- _Problem description_
Starting at the line that contains "record (R108). -/" and ending at the line that contains "record (R85). -/", the lines below are to be given again exactly, with nothing added.
- - - - -
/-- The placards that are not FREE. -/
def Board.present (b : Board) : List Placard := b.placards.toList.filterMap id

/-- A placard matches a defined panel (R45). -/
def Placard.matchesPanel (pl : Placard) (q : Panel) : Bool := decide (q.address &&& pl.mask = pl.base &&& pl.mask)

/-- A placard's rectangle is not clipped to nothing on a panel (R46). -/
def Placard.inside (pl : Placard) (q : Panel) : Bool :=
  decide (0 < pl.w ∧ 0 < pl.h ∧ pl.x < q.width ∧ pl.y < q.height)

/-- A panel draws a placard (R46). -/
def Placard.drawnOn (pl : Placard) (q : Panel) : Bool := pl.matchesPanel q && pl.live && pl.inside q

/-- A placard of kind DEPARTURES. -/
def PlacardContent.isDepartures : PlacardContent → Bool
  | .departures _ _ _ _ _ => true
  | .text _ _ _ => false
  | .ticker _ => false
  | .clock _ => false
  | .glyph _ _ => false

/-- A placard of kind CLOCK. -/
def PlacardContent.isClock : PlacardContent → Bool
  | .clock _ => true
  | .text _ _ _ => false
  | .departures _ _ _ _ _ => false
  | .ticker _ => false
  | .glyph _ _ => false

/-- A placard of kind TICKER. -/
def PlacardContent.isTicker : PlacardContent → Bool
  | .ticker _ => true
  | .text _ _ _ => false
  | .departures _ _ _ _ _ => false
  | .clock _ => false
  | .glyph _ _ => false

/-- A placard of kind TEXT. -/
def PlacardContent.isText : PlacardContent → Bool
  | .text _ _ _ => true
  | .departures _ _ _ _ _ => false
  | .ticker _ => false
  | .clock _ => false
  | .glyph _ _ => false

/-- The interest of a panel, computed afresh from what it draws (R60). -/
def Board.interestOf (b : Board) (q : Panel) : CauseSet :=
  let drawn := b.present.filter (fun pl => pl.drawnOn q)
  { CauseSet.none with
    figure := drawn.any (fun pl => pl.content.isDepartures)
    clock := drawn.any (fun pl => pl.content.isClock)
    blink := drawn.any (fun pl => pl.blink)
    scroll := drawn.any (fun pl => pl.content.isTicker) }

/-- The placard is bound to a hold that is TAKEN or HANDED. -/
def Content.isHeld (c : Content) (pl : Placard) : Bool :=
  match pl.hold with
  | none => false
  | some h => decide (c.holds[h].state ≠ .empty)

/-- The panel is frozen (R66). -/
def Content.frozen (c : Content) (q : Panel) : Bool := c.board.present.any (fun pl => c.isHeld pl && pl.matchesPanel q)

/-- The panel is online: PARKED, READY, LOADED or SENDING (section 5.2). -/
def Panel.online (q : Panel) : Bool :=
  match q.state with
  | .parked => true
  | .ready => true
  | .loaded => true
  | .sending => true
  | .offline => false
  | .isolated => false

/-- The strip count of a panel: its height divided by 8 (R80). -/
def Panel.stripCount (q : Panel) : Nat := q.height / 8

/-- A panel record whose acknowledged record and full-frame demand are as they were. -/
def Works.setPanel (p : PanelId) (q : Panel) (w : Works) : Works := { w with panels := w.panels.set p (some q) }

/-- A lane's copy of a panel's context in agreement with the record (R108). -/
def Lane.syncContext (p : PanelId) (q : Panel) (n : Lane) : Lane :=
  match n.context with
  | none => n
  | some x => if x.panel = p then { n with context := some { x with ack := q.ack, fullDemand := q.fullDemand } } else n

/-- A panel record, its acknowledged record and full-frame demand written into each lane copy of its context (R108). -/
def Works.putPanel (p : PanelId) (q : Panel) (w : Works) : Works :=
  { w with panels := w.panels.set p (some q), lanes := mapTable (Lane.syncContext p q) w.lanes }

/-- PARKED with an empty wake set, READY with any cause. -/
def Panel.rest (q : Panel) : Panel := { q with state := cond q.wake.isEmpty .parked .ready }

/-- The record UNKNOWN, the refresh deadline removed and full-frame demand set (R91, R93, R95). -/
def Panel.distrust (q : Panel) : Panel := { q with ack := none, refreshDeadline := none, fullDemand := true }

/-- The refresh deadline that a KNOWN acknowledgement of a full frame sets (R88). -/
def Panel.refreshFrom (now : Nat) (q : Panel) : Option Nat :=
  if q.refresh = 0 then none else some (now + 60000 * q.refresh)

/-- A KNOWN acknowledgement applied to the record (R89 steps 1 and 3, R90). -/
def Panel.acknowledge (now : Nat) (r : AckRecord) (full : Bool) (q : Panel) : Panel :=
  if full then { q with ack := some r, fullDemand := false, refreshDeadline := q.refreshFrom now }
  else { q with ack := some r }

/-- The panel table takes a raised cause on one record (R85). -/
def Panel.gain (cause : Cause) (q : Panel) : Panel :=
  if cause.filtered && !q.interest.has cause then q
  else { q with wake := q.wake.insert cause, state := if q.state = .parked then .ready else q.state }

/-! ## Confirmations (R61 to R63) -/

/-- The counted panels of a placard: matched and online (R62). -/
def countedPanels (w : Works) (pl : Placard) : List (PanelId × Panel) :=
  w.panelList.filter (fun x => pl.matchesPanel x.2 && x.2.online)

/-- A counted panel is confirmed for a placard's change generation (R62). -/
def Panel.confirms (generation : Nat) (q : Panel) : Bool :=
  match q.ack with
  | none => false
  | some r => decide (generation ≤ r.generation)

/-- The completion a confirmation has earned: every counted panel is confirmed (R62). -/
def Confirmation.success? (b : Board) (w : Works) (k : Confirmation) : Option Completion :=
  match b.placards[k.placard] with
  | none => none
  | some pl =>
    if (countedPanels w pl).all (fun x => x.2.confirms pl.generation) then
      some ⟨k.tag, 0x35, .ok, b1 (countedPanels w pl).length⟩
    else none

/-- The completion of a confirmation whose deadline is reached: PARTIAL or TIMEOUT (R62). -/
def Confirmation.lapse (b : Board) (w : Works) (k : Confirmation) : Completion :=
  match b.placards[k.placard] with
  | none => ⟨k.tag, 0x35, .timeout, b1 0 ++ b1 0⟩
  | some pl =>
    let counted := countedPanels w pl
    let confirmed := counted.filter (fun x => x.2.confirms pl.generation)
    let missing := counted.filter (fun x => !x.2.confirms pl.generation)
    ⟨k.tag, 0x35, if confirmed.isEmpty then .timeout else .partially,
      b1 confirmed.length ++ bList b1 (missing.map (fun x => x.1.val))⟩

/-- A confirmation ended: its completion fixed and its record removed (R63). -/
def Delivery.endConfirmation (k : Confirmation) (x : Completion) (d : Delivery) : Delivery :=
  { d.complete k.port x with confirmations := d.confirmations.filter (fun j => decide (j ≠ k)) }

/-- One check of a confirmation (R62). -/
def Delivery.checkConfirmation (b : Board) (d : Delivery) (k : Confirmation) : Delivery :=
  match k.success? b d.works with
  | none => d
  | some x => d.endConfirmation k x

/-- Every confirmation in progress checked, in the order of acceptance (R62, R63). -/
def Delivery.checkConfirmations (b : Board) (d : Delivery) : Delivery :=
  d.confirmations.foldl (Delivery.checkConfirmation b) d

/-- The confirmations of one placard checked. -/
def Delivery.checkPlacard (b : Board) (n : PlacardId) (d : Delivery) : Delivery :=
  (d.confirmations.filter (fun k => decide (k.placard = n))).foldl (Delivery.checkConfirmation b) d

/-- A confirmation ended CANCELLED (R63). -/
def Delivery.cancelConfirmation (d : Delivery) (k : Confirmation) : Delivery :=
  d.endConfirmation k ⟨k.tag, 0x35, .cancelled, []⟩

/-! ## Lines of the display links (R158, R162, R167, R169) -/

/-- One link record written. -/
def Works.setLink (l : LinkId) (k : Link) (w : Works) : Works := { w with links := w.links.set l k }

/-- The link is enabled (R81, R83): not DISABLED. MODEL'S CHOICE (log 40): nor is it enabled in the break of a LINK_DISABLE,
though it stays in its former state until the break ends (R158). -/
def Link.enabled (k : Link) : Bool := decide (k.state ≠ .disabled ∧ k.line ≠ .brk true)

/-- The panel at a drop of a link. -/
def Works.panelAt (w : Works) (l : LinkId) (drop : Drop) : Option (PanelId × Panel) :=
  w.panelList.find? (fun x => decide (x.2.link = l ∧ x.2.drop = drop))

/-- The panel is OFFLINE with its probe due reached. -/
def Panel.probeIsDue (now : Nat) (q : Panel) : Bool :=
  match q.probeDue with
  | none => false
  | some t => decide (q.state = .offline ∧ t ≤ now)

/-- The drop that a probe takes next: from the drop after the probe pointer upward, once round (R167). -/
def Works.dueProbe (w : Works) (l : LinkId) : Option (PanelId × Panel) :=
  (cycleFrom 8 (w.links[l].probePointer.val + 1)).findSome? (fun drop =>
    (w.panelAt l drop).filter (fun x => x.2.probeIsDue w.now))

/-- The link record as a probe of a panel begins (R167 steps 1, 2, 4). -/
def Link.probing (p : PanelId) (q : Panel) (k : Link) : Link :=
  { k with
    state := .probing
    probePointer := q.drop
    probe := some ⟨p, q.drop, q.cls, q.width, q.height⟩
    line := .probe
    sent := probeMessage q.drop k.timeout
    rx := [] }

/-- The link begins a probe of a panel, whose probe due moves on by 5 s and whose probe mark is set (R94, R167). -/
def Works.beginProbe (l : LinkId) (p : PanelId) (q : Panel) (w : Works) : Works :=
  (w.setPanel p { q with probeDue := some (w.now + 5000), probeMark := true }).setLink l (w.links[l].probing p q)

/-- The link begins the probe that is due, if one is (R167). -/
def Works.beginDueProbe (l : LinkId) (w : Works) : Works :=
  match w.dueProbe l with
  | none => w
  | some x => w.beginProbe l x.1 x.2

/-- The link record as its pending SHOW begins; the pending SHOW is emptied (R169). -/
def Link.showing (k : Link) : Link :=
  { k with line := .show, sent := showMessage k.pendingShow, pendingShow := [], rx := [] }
- - - - -
- _The answer_
/-- A lane's copy of a panel's context in agreement with the record (R108). -/
def Lane.syncContext (p : PanelId) (q : Panel) (n : Lane) : Lane :=
  match n.context with
  | none => n
  | some x => if x.panel = p then { n with context := some { x with ack := q.ack, fullDemand := q.fullDemand } } else n

/-- A panel record, its acknowledged record and full-frame demand written into each lane copy of its context (R108). -/
def Works.putPanel (p : PanelId) (q : Panel) (w : Works) : Works :=
  { w with panels := w.panels.set p (some q), lanes := mapTable (Lane.syncContext p q) w.lanes }

/-- PARKED with an empty wake set, READY with any cause. -/
def Panel.rest (q : Panel) : Panel := { q with state := cond q.wake.isEmpty .parked .ready }

/-- The record UNKNOWN, the refresh deadline removed and full-frame demand set (R91, R93, R95). -/
def Panel.distrust (q : Panel) : Panel := { q with ack := none, refreshDeadline := none, fullDemand := true }

/-- The refresh deadline that a KNOWN acknowledgement of a full frame sets (R88). -/
def Panel.refreshFrom (now : Nat) (q : Panel) : Option Nat :=
  if q.refresh = 0 then none else some (now + 60000 * q.refresh)

/-- A KNOWN acknowledgement applied to the record (R89 steps 1 and 3, R90). -/
def Panel.acknowledge (now : Nat) (r : AckRecord) (full : Bool) (q : Panel) : Panel :=
  if full then { q with ack := some r, fullDemand := false, refreshDeadline := q.refreshFrom now }
  else { q with ack := some r }

/-- The panel table takes a raised cause on one record (R85). -/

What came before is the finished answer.